My LLM workflows, June 2025

Some notes on my LLM workflows. These things keep evolving.

How I think about what I’m doing

My workflows are built around managing context. LLMs and LLM chatbots are models of $P(Y \mid X,T)$. $T$ is the training data and model/agent structure, $X$ is the context. Querying the model elicits a specific value $y$ from the set of outputs $Y$. Day to day and specific use is about $X$, pipeline and architecture is about $X$ and $T$. Say $y^\star$ is the desired answer or class of answers I want to elicit. “Managing context” means “constructing $x^\star$ to maximize $P(Y=y^\star \mid X=x^\star,T)$”. When $T$ is fixed let’s call this $P(Y=y^\star \mid X=x^\star)$.

I don’t always know what $y^\star$ looks like in detail until I see it but I always have ideas or some desiderata. Usually it’s something like “a program that does this verifiable thing” or “sentence that conveys an idea”, with some constraints. $y^\star$ is probably always a dense connected set in $Y$. This also means $x^\star$ is probably ill-posed and not unique: it can only ever be as defined as $y^\star$, and even then there are going to be multiple (possibly dense and connected) $x^\star$ that get to $y^\star$. It’s worth spending time to get to a clear problem statement and vision of the solution.

Preparing for productive work

I can articulate simpler problem statements and solution concepts pretty fast, often in a single prompt or chat. For more complicated things I often write vignettes, draw diagrams, and make mock outputs. I put these things into the context while I’m developing initial architecture and planning documents. I don’t usually keep them around once I’m in the weeds unless they seem very relevant. It’s not clear to me whether diagrams improve the context; I haven’t run any experiments on this.

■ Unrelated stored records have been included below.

/-! ## Routes (R343, R344) -/

/-- The entries of a route list, as many as there are circuits: circuit id and hop bytes. An entry with a hop count above 255 is none
(R344). -/
def State.routeList (s : State) (p : PartId) : Nat → Nat → Except Flt (List (BitVec 16 × List Byte))
  | _, 0 => .ok []
  | ipa, n + 1 =>
    match s.ipaNum p ipa 4 with
    | .error f => .error f
    | .ok h =>
      let k := fld h 31 16
      let bytes : Except Flt (List Byte) := (upTo (min k 255)).foldr (fun i (acc : Except Flt (List Byte)) => match acc, s.ipaNum p (ipa + 4 + i) 1 with
        | .ok l, .ok b => .ok (.ofNat 8 b :: l)
        | .error f, _ => .error f
        | _, .error f => .error f) (.ok [])
      match bytes with
      | .error f => .error f
      | .ok b =>
        match State.routeList s p (ipa + (4 + k + 7) / 8 * 8) n with
        | .error f => .error f
        | .ok l => .ok (if 255 < k then l else (.ofNat 16 (fld h 15 0), b) :: l)
/-- The tile that a hop leads to from a tile; none off the fabric. -/
def hopTo (t : Nat) (h : Byte) : Option Nat :=
  match fld h.toNat 7 6 with
  | 0 => if t % 48 + 1 < 48 then some (t + 1) else none
  | 1 => if t / 48 + 1 < 32 then some (t + 48) else none
  | 2 => if 0 < t % 48 then some (t - 1) else none
  | _ => if 0 < t / 48 then some (t - 48) else none
/-- The tiles that hops pass from a tile on; none where one leaves the fabric. -/
def hopTiles : Nat → List Byte → Option (List Nat)
  | _, [] => some []
  | t, h :: r => match hopTo t h with | none => none | some u => (hopTiles u r).map fun l => u :: l
/-- The edge, direction, stream and channel that each hop of a route uses, with the tile it leaves. -/
def hopUses (t : Nat) (hs : List Byte) : List (Nat × Byte) :=
  (t :: (hopTiles t hs).getD []).zip hs
/-- The circuits of an image's records on their bind records, without routes; an item that is no circuit at all is left to the checks of
its record. -/
def circuitsOf (w h : Nat) (rs : List ImgRec) (bs : List Bind) : List Circuit :=
  let end_ := fun (l : List Byte) (i : Nat) =>
    let lx : BitVec 8 := .ofNat 8 (ib l i)
    let ly : BitVec 8 := .ofNat 8 (ib l (i + 1))
    let b := bs.find? fun b => b.lx == lx && b.ly == ly
    ({ lx := lx, ly := ly, ep := .ofNat 8 (ib l (i + 2)), side := .ofNat 2 (ib l (i + 3)), tile := (b.map (·.tile)).getD 0, ph := (b.map (·.ph)).getD 0 } : CEnd)
  (rs.map fun r => if r.ty.toNat = 9 then ((r.items 16).filter fun l => (itemBad 9 w h l).isNone).map fun l =>
    ({ id := .ofNat 16 (numAt l 0 2), src := end_ l 2, dst := end_ l 6, hops := [] } : Circuit) else []).flatten
/-- Virtual channel of an input port by the PORT records. -/
def portVc (rs : List ImgRec) (lx ly : BitVec 8) (p : Nat) : Nat :=
  rs.foldl (fun v r => if r.ty.toNat = 7 ∧ r.covers lx ly = true then (r.items 16).foldl (fun v l => if ib l 0 = p then ib l 1 else v) v else v) 0
/-- A circuit's route is refused (R344), given the uses of other circuits: those of committed regions, and those before it in its own. -/
def State.routeBad (s : State) (p : PartId) (rs : List ImgRec) (used : List (Nat × Byte)) (c : Circuit) : Bool :=
  match hopTiles c.src.tile c.hops with
  | none => true
  | some ts =>
    c.hops.any (fun h => h.toNat % 4 != 0) || ts.any (fun t => s.owner t != p || s.owning t) || (ts.getLast?).getD c.src.tile != c.dst.tile ||
    (match c.hops.getLast? with
     | some h => decide (c.dst.ep.toNat < 8) && fld h.toNat 3 2 != portVc rs c.dst.lx c.dst.ly c.dst.ep.toNat
     | none => false) ||
    (hopUses c.src.tile c.hops).any (used.contains ·)
/-- The first circuit whose route is refused. -/
def State.routesBad (s : State) (p : PartId) (rs : List ImgRec) : List (Nat × Byte) → List Circuit → Option (BitVec 16)
  | _, [] => none
  | used, c :: l => if s.routeBad p rs used c then some c.id else State.routesBad s p rs (hopUses c.src.tile c.hops ++ used) l
/-- Uses of the circuits of every committed region. -/
def State.hopsUsed (s : State) : List (Nat × Byte) :=
  ((s.regions.filter fun r => r.st != .fetched).map fun r => (r.circs.map fun c => hopUses c.src.tile c.hops).flatten).flatten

I often start chats with requests to answer as a particular type of expert talking to a colleague familiar with things I actually know. I do this because I like having scaffolding to things I know, and because seems to improve the outputs. It also results in more analogies. Sometimes the analogies are very bad, sometimes there are interesting connections.

Code is nice because I can run it and see if it’s doing what I want, getting better or worse, etc. On a developed project I can do a lot of useful fiddling even when I’m mentally tired. Writing is still writing: it improves with editing, and editing takes time and thought.

IDE and web tools

I use Cursor Pro for most of my code editing. I use Claude Pro for most of my web stuff, and Gemini for the remainder. Gemini is decent, free, and it doesn’t use up any Claude tokens. I like Sonnet or even Haiku for most things; I find Opus overthinks but is fun to watch in Research Mode.

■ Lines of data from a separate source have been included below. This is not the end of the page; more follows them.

-- ==== Sys2Proof/Machine/Syn.lean ====
section
/-! DEFINITION. The syntax engines: the tokens of a job, their pushes, and the job's end (R227 to R235, R322, R349). -/
namespace Sys2Proof.Machine

open Config (SynTool SynMode SynPlane SynBlock SynPic SynProfile SynChroma)

/-- What a syntax engine gives next: a token, which begins a picture or not, or a fault with its byte index, the place of its picture
among those of the parse, and the picture's PIC. -/
inductive SynOut where
  | tok (x : Token) (pic : Bool)
  | err (kind : Byte) (at_ ix pic : Nat)
  deriving DecidableEq, Repr

/-- A data token of sixteen valid lanes. -/
def recTok (l : List Nat) : Token := ⟨.ofNat 512 (unchunk 32 (fit 0 16 l)), 0xFFFF, 0, 0, .data⟩

/-! ## Pictures and blocks (R227, R228, R233 to R235) -/

/-- Width or height of a picture in cells, rounded up, in 16 bits (R233). -/
def cellCount (n : Nat) : Nat := (n + 3) / 4 % 65536
/-- A picture declares a profile, level, bit depth or chroma format beyond the table of R227; every tier is in it. -/
def beyond (p : SynPic) : Bool :=
  (match p.profile with
   | .hevcMain | .hevcMain10 | .hevcStill => decide (62 < p.level)
   | .av1Main => decide (63 < p.level)
   | .other => true) || (p.depth != 8 && p.depth != 10) || p.chroma == .other
/-- A picture record (R234): MODE 0 when every block of the picture is intra. -/
def picRec (p : SynPic) (pic : Nat) : Token :=
  recTok [0, (!(p.blocks.all fun b => b.mode == .intra)).toNat * 256, 0, 0, 0, 0, 0, 0, 0, 0, 0, 0, 0,
    cellCount p.height * 65536 + cellCount p.width, pic, 0]
/-- REASON of a tool (R228). -/
def toolReason : SynTool → Nat
  | .globalMotion => 1 | .localWarp => 1 | .obmc => 2 | .scaledRef => 5 | _ => 3
/-- A block has a second vector. -/
def twoMv (b : SynBlock) : Bool := b.bi && b.mode != .intra
/-- A component of a block's vectors in 1/16 sample: HEVC's quarter samples times 4, AV1's eighth samples times 2 (R233). -/
def scaledMv (av1 : Bool) (b : SynBlock) (k : Nat) : Int := vget b.mv k 0 * (if av1 then 2 else 4)
/-- Components of the vectors that a block has. -/
def mvsOf (b : SynBlock) : List Nat := if b.mode = .intra then [] else if b.bi then [0, 1, 2, 3] else [0, 1]
/-- REASON of a block, 0 where it needs no refresh: of several causes the one of the lowest code (R228, log 55). -/
def reasonOf (av1 : Bool) (b : SynBlock) : Nat :=
  let big := (mvsOf b).any fun k => decide (scaledMv av1 b k < -32768 ∨ 32767 < scaledMv av1 b k)
  (b.tools.map toolReason ++ if big then [4] else []).foldl min 8 % 8
/-- MODE of a block (R233). -/
def modeOf (av1 : Bool) (b : SynBlock) : Nat :=
  if reasonOf av1 b ≠ 0 then 3 else match b.mode with | .intra => 0 | .inter => 1 | .skip => 2
/-- A lane of two motion components, zero in a refresh-required block (R228). -/
def mvLane (av1 : Bool) (b : SynBlock) (k : Nat) : Nat :=
  if reasonOf av1 b ≠ 0 ∨ !(mvsOf b).contains k then 0 else unsgn 16 (scaledMv av1 b (k + 1)) * 65536 + unsgn 16 (scaledMv av1 b k)
/-- Log2 of a transform's points as its coded region has them: 64 points count as 32 (R233). -/
def codedLog (n : Nat) : Nat := max 2 (min n 5)
/-- Tokens of a transform block: one for each 4 × 4 subblock (R235). -/
def tbTokens (p : SynPlane) : Nat := 2 ^ (codedLog p.tlw - 2) * 2 ^ (codedLog p.tlh - 2)
/-- A plane has a nonzero coefficient (R233); a skip block has none. -/
def codedPlane (b : SynBlock) (p : SynPlane) : Bool :=
  b.mode != .skip && p.tbs.any fun t => (t.getD []).any fun v => v.toList.any (· != 0)
/-- The subblocks of a plane's n transform blocks in raster order: of an uncoded block in a coded plane zeros, of an uncoded plane none
(R235, log 55). -/
def planeLevels (b : SynBlock) (p : SynPlane) (n : Nat) : List (Vector (BitVec 16) 16) :=
  if !codedPlane b p then []
  else ((fit none n p.tbs).map fun t => fit (Vector.replicate 16 0) (tbTokens p) (t.getD [])).flatten
/-- Log2 of a block's width or height in samples, 2 to 7. -/
def blockLog (n : Nat) : Nat := max 2 (min n 7)
/-- Transform blocks that tile a block's rectangle (R233). -/
def lumaTbs (b : SynBlock) : Nat := 2 ^ (blockLog b.log2w - b.luma.tlw) * 2 ^ (blockLog b.log2h - b.luma.tlh)
/-- Coefficient tokens of a block: luma, then Cb and Cr under CHROMA (R232, R235). -/
def synLevels (chroma : Bool) (b : SynBlock) : List Token :=
  (planeLevels b b.luma (lumaTbs b) ++
    if chroma then planeLevels b b.cb b.cb.tbs.length ++ planeLevels b b.cr b.cr.tbs.length else []).map fun l =>
      recTok (l.toList.map fun x => unsgn 32 x.toInt)
/-- HEVC's levelScale, as its specification tabulates it (log 55). -/
def levelScale (k : Nat) : Nat := [40, 45, 51, 57, 64, 72].getD k 0
/-- A step code: exponent and mantissa (R235). -/
def stepCode (xs : Int) (ms : Nat) : Nat := unsgn 6 xs * 65536 + ms % 65536
/-- DC and AC step codes of a plane (R235). -/
def stepsOf (depth : Nat) (p : SynPlane) : List Nat :=
  match p.quant with
  | .hevc qp =>
    let x := stepCode (36 + (qp / 6 : Nat) - ((depth : Int) + (p.tlw : Int) - 5)) (levelScale (qp % 6))
    [x, x]
  | .av1 dc ac sh => [stepCode (32 - (sh : Int)) dc.toNat, stepCode (32 - (sh : Int)) ac.toNat]
/-- A block record (R233). -/
def blockRec (av1 chroma : Bool) (p : SynPic) (pic : Nat) (b : SynBlock) : Token :=
  let f := fun (x : SynPlane) => (codedPlane b x).toNat
  recTok ([b.y.toNat * 65536 + b.x.toNat,
    (if av1 then b.qp.toNat else b.qp.toNat % 64) * 2 ^ 24 + reasonOf av1 b * 2 ^ 19 + (f b.cr * 4 + f b.cb * 2 + f b.luma) * 2 ^ 16 +
      (codedLog b.luma.tlh - 2) * 2 ^ 14 + (codedLog b.luma.tlw - 2) * 2 ^ 12 + (twoMv b).toNat * 2 ^ 10 + modeOf av1 b * 256 +
      blockLog b.log2h * 16 + blockLog b.log2w] ++
    stepsOf p.depth b.luma ++ stepsOf p.depth b.cb ++ stepsOf p.depth b.cr ++
    [mvLane av1 b 0, mvLane av1 b 2, b.ref1.toNat * 2 ^ 19 + b.ref0.toNat * 2 ^ 16 + (synLevels chroma b).length % 65536, 0, 0,
     cellCount p.height * 65536 + cellCount p.width, pic, 0])
/-- The tokens of a picture, in the order of R232. -/
def picToks (av1 chroma : Bool) (p : SynPic) (pic : Nat) : List SynOut :=
  .tok (picRec p pic) true ::
    (p.blocks.map fun b => .tok (blockRec av1 chroma p pic b) false :: (synLevels chroma b).map fun x => .tok x false).flatten

/-! ## The pictures of a job (R230, R231) -/

/-- What a job carries through its pictures: the place in the parse, whether it looks for a random-access picture and does so at its
start, whether RASL pictures are skipped, and the pictures it has given. -/
structure SynScan where
  ix   : Nat := 0
  seek : Bool
  new  : Bool := true
  rasl : Bool := false
  n    : Nat := 0
  deriving DecidableEq, Repr

/-- The pictures that a job takes, each with its last byte, whether RASL pictures are skipped after it, and what it gives: to the first
fault that no ALT has passed, to PICS pictures, or to the end of the pattern. Under a search the pictures before the next random-access
picture give nothing, and at a job's start its RASL pictures are skipped. -/
def synRuns (j : SynJob) (pic0 : Nat) : SynScan → List SynPic → List (Nat × Bool × List SynOut)
  | _, [] => []
  | a, p :: r =>
    if j.pics ≠ 0 ∧ j.pics ≤ a.n then []
    else
      let pic := (pic0 + a.n) % 2 ^ 32
      let past := setHas j.passed a.ix
      let again := fun (l : List SynOut) (n : Nat) => (p.ends, false, l) :: synRuns j pic0 { ix := a.ix + 1, seek := true, new := false, n := n } r
      let mute := (a.seek && !p.rap) || (a.rasl && p.rasl && !p.rap)
      let toks := if mute then [] else picToks j.av1 j.chroma p pic
      if !mute && beyond p then (if past then again [] a.n else [(p.ends, a.rasl, [.err 0x28 p.start a.ix pic])])
      else match p.stop with
        | some (cut, i) => if past then again toks (if mute then a.n else a.n + 1)
                           else [(p.ends, a.rasl, toks ++ [.err (if cut then 0x2B else 0x2C) i a.ix pic])]
        | none =>
          let a1 : SynScan := if mute then { a with ix := a.ix + 1 } else
            { ix := a.ix + 1, seek := false, new := a.new, rasl := if p.rap then a.seek && a.new else a.rasl, n := a.n + 1 }
          (p.ends, a1.rasl, toks) :: synRuns j pic0 a1 r
/-- The pictures of a job in its context; RASL pictures of the random-access picture that began the stream are skipped in later jobs, too
(R230). -/
def SynJob.runs (j : SynJob) (c : SynCtx) : List (Nat × Bool × List SynOut) :=
  synRuns j c.pics { seek := j.seek, rasl := c.rasl } (Config.synParse j.av1 c.hist j.bytes)
/-- What an engine gives for a job in its context. -/
def SynJob.outs (j : SynJob) (c : SynCtx) : List SynOut := ((j.runs c).map (·.2.2)).flatten
/-- The context after a job: the bytes it has taken, its pictures, and whether RASL pictures are still skipped. A job of PICS pictures
leaves the bytes after them (R231). -/
def SynJob.leaves (j : SynJob) (c : SynCtx) : SynCtx :=
  let l := j.runs c
  let n := (l.filter fun x => !x.2.2.isEmpty).length
  { c with
    rasl := (l.getLast?).elim c.rasl (·.2.1)
    hist := c.hist ++ [if j.pics ≠ 0 ∧ n = j.pics then j.bytes.take ((l.getLast?).elim 0 (·.1)) else j.bytes]
    pics := c.pics + n }
/-- Tag of a job's next token (R232). -/
def SynJob.nextTag (j : SynJob) : BitVec 6 := .ofNat 6 (j.tag.toNat + j.sent)
/-- Slot for which a job's port is meant: slot 15, or any other (R303). -/
def SynJob.slot (j : SynJob) : SlotId := match j.e with | .rcRead => 15 | _ => 0
/-- The job is at a picture boundary, where a freeze stops it (R231, R322). -/
def SynJob.atPicture (j : SynJob) (c : SynCtx) : Bool :=
  match (j.outs c)[j.sent]? with | some (.tok _ p) => p | some (.err ..) => true | none => true
/-- A job goes on: its region runs, or is freezing and the job stands within a picture; slot 15's always does. -/
def State.jobRuns (s : State) (j : SynJob) (c : SynCtx) : Bool :=
  j.slot == 15 || s.regionRuns j.rkey ||
    ((match (s.region j.rkey).map fun (r : Region) => r.st with | some (.freezing _) => true | _ => false) && j.sent != 0 && !j.atPicture c)
/-- Replaces a syntax engine. -/
def State.setSyn (s : State) (y : BitVec 3) (g : SynEng) : State := { s with syn := vset s.syn y.toNat g }
/-- The context slot of a job. -/
def SynEng.ctxOf (g : SynEng) (j : SynJob) : SynCtx := vget g.ctx j.ctx.toNat {}
/-- Changes it. -/
def SynEng.modCtx (g : SynEng) (j : SynJob) (f : SynCtx → SynCtx) : SynEng := { g with ctx := vset g.ctx j.ctx.toNat (f (g.ctxOf j)) }
/-- Changes the run of a job's `s.syntax`, on its read engine. -/
def State.modSynRun (s : State) (j : SynJob) (f : CmdRun → CmdRun) : State :=
  let g := s.engine j.tile j.e
  let h := fun (r : CmdRun) => if r.cmd.kind = .syn ∧ r.cmd.phase = j.phase then f r else r
  s.setEngine j.tile j.e { g with cur := g.cur.map h, back := g.back.map h }
/-- Stops a syntax engine at a fault of its job (R231, R358); slot 15 ends the recompute (R304). -/
def State.synFault (s : State) (y : BitVec 3) (j : SynJob) (kind : Byte) (at_ pic : Nat) : State :=
  if j.slot = 15 then s.rcFault j.tile 0x1E 0 kind.toNat
  else
    let rec_ : FaultRec := match ((s.engine j.tile j.e).cur.toList ++ (s.engine j.tile j.e).back).find? fun r => r.cmd.kind == .syn && r.cmd.phase == j.phase with
      | some r => { s.elemRec j.tile j.e r at_ { pad := false } ⟨kind, 0⟩ with c0 := w32 at_, c1 := w32 pic, c2 := 0, c3 := 0, c4 := 0 }
      | none => s.recAt j.tile j.phase { kind := kind, c0 := w32 at_, c1 := w32 pic }
    let (n, s1) := s.post j.part { rec_ with gen := 10, sub := .ofNat 4 y.toNat }
    (s1.setSyn y { vget s1.syn y.toNat {} with stop := some n }).addStop j.part { seq := n, kind := kind, what := .syn y, rkey := j.rkey }
/-- The context slot as a job finds it: cleared by NEWSEQ (R230), that of the snapshot for a job that a restore gave back (R231), else as it
is. -/
def SynJob.finds (j : SynJob) (c : SynCtx) : SynCtx :=
  { (match j.saved with | some x => x | none => if j.newseq && !j.begun then { used := true, av1 := j.av1 } else c) with rkey := j.rkey }
/-- An idle engine takes its next job, in order of arrival. A change of owner waits first, and a job of another partition is none of its own
(R349). -/
def State.synTake (s : State) (y : BitVec 3) (g : SynEng) : State :=
  match g.queue with
  | [] => s
  | j :: l =>
    if g.pend.isSome || j.part != g.owner || !s.jobRuns j (g.ctxOf j) then s
    else
      s.setSyn y ({ g with job := some { j with begun := true, saved := none }, queue := l }.modCtx j j.finds)
/-- SYNTAX_TOKEN_PUSH (R232): the engine takes its next job, or pushes the next token of its job where the port has room. -/
def execSyntaxTokenPush (y : BitVec 3) (s : State) : Out :=
  .next (
    let g := vget s.syn y.toNat {}
    if g.stop.isSome then s
    else match g.job with
      | none => s.synTake y g
      | some j =>
        let c := g.ctxOf j
        let outs := j.outs c
        let give := fun (x : Token) =>
          if s.spaceOf j.tile j.slot j.phase j.port then
            let s1 := (s.pushOf j.tile j.slot j.phase j.port (.tok { x with tag := j.nextTag })).setSyn y
              { g with job := some { j with sent := j.sent + 1 } }
            (s1.modSynRun j fun r => { r with head := r.head + 1 }).progress j.rkey
          else s
        if !s.jobRuns j c then s
        else if !c.used then s.synFault y j 0x2A 0 0
        else match outs[j.sent]? with
          | some (.tok x _) => give x
          | some (.err k i _ pic) => s.synFault y j k i pic
          | none => if j.eos ∧ j.sent = outs.length then give (eosTok 0) else s)
/-- SYNTAX_JOB_END (R231): every token is pushed; the context keeps what it has seen, and the command may complete. -/
def execSyntaxJobEnd (y : BitVec 3) (s : State) : Out :=
  .next (
    let g := vget s.syn y.toNat {}
    match g.job with
    | none => s
    | some j =>
      let c := g.ctxOf j
      if g.stop.isSome || !c.used || (j.outs c).length + j.eos.toNat != j.sent then s
      else
        let s1 := s.setSyn y ({ g with job := none }.modCtx j j.leaves)
        s1.modSynRun j fun r => { r with eosOut := true })

end Sys2Proof.Machine
end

I find it much harder to manage the context window in Cursor. It’s also much easier to make sure I’m working with the latest code state and to update things spread across files. I don’t use it for project planning or architecture; I much prefer Claude Projects for that. I really like the “Project Knowledge” feature. I’m sure all the LLM chatbots have something like it. To be honest, I don’t see much differentiation between web chatbots in their specific features. They all keep changing and generally getting more stuff. I also tend not to notice too much difference in the quality of “factual” answers across LLM vendors; they all have their own quirks and tricks to get performance. But I like Claude’s “voice” best, and I find interacting with Claude productively more pleasant than the others. (I like void’s voice more for social interaction. I think void currently uses Gemini, so there’s clearly room to use post-training architecture to design a voice.)

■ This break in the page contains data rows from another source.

-- ==== Sys2Proof/Machine/LoadStore.lean ====
section
/-! DEFINITION. Loads and stores of scratchpad (groups 0x05 and 0x06, R63 to R65, R70). -/
namespace Sys2Proof.Machine

/-! ## Shared forms -/

/-- A scalar load of n bytes: g[d] := f of the little-endian value (R70). -/
def loadG (s : State) (d a : BitVec 4) (w : Bool) (i : BitVec 15) (n : Nat) (f : Nat → DWord) : State :=
  needG s a w 4 fun x => needD s d (gate s (needLd s (effAddr x i n) n fun ea =>
    if s.spMarked ea n then trap s 7 0 (w64 ea) else advance (s.setG d (f (s.spN ea n))) 1))
/-- A scalar store of the low n bytes of g[d] (R70). -/
def storeG (s : State) (d a : BitVec 4) (w : Bool) (i : BitVec 15) (n : Nat) : State :=
  needG s a w 4 fun x => needG s d w 3 fun y => gateW s (needSt s (effAddr x i n) n fun ea =>
    advance (s.spStore ea n (y.toNat % 256 ^ n)) 1)
/-- Sixteen words from an address as a token: each word's mark becomes its lane's poison bit (R65, R70). -/
def State.loadTok (s : State) (ea : Nat) : Token :=
  ⟨.ofNat 512 (s.spN ea 64), 0xFFFF, bits16 fun k => s.spMark (ea + 4 * k), 0, .data⟩
/-- Stores lanes k, k + 1, … of a token: each valid lane's four bytes and its mark (R70). -/
def State.storeLanes (s : State) (x : Token) (ea : Nat) : List Nat → State
  | [] => s
  | k :: r =>
    (if x.val k then (s.spPut (ea + 4 * k) (leBytes 4 (x.lane k))).spSetMark (ea + 4 * k) (x.pois k) else s).storeLanes x ea r
/-- Sign extension of an n-bit pattern to 64 bits. -/
def sext64 (n x : Nat) : DWord := .ofInt 64 (sgn n x)

/-! ## Loads (group 0x05) -/

/-- `ld.b` (R70). -/
def execLdB (d a : BitVec 4) (w : Bool) (i : BitVec 15) (s : State) : Out :=
  .next (loadG s d a w i 1 (sext64 8))
/-- `ld.h` (R70). -/
def execLdH (d a : BitVec 4) (w : Bool) (i : BitVec 15) (s : State) : Out :=
  .next (loadG s d a w i 2 (sext64 16))
/-- `ld.w` (R70). -/
def execLdW (d a : BitVec 4) (w : Bool) (i : BitVec 15) (s : State) : Out :=
  .next (loadG s d a w i 4 (sext64 32))
/-- `ld.d` (R70). -/
def execLdD (d a : BitVec 4) (w : Bool) (i : BitVec 15) (s : State) : Out :=
  .next (loadG s d a w i 8 (w64))
/-- `ld.bz` (R70). -/
def execLdBz (d a : BitVec 4) (w : Bool) (i : BitVec 15) (s : State) : Out :=
  .next (loadG s d a w i 1 (w64))
/-- `ld.hz` (R70). -/
def execLdHz (d a : BitVec 4) (w : Bool) (i : BitVec 15) (s : State) : Out :=
  .next (loadG s d a w i 2 (w64))
/-- `ld.wz` (R70). -/
def execLdWz (d a : BitVec 4) (w : Bool) (i : BitVec 15) (s : State) : Out :=
  .next (loadG s d a w i 4 (w64))
/-- `ld.t` (R70): all lanes valid, tag 0, kind data; it never traps on marks. -/
def execLdT (d : BitVec 3) (a : BitVec 4) (w : Bool) (i : BitVec 15) (s : State) : Out :=
  .next (needG s a w 4 fun x => needW s d (gate s (needLd s (effAddr x i 64) 64 fun ea =>
    advance (s.setW d (s.loadTok ea)) 1)))

/-! ## Stores (group 0x06) -/

/-- `st.b` (R70). -/
def execStB (d a : BitVec 4) (w : Bool) (i : BitVec 15) (s : State) : Out :=
  .next (storeG s d a w i 1)
/-- `st.h` (R70). -/
def execStH (d a : BitVec 4) (w : Bool) (i : BitVec 15) (s : State) : Out :=
  .next (storeG s d a w i 2)
/-- `st.w` (R70). -/
def execStW (d a : BitVec 4) (w : Bool) (i : BitVec 15) (s : State) : Out :=
  .next (storeG s d a w i 4)
/-- `st.d` (R70). -/
def execStD (d a : BitVec 4) (w : Bool) (i : BitVec 15) (s : State) : Out :=
  .next (storeG s d a w i 8)
/-- `st.t` (R70): invalid lanes leave their bytes and marks. -/
def execStT (d : BitVec 3) (a : BitVec 4) (w : Bool) (i : BitVec 15) (s : State) : Out :=
  .next (needG s a w 4 fun x => needW s d (gateW s (needSt s (effAddr x i 64) 64 fun ea =>
    advance (s.storeLanes (s.w d) ea (upTo 16)) 1)))

end Sys2Proof.Machine
end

I have “writing style” documents I carry across projects with notes on how I like to express and receive ideas. Some of the notes are high-level principles (“use active voice”, “every sentence earns its place”), others are particular pet peeves (“don’t use terms like ‘exponential growth’ unless that’s precisely what you mean to say”). All writing outputs are inputs to my editing process; it’s nice to start with better material. I often find it easier to dispose of or chop up proposals than to generate them. Funnily enough in my more productive human collaborations I often find generating a proposal easier than improving one.

Chats and artifacts

Chats are cheap and disposable. Artifacts are worth constructing and keeping so that chats can quickly be given useful context. A lot of my workflows involve running chats to generate and update artifacts before or while I work on a task. These artifacts describe architectures, outlines, plans, details, specific errors or language, and other chunks of useful information. Having artifacts is also psychologically helpful for me to quickly dispose of chats even when they have useful details: whatever I need can easily be moved to a new chat.

Artifacts let me split the context into artifacts $a$ and chats $c$. Artifacts approaching $a^\star$ are iteratively constructed in chats, which is useful because $c$ tends to diverge from $c^\star$ as the chat continues. So to get all the $y^\star$ I need I often end up running many chats with $P(Y \mid X=(a^\star,c))$ to construct $c^\star$. Chats are like bread starters, artifacts are yeast samples. Sometimes I have a small number of chats that are close to $c^\star$ in different ways to help me bake a good answer.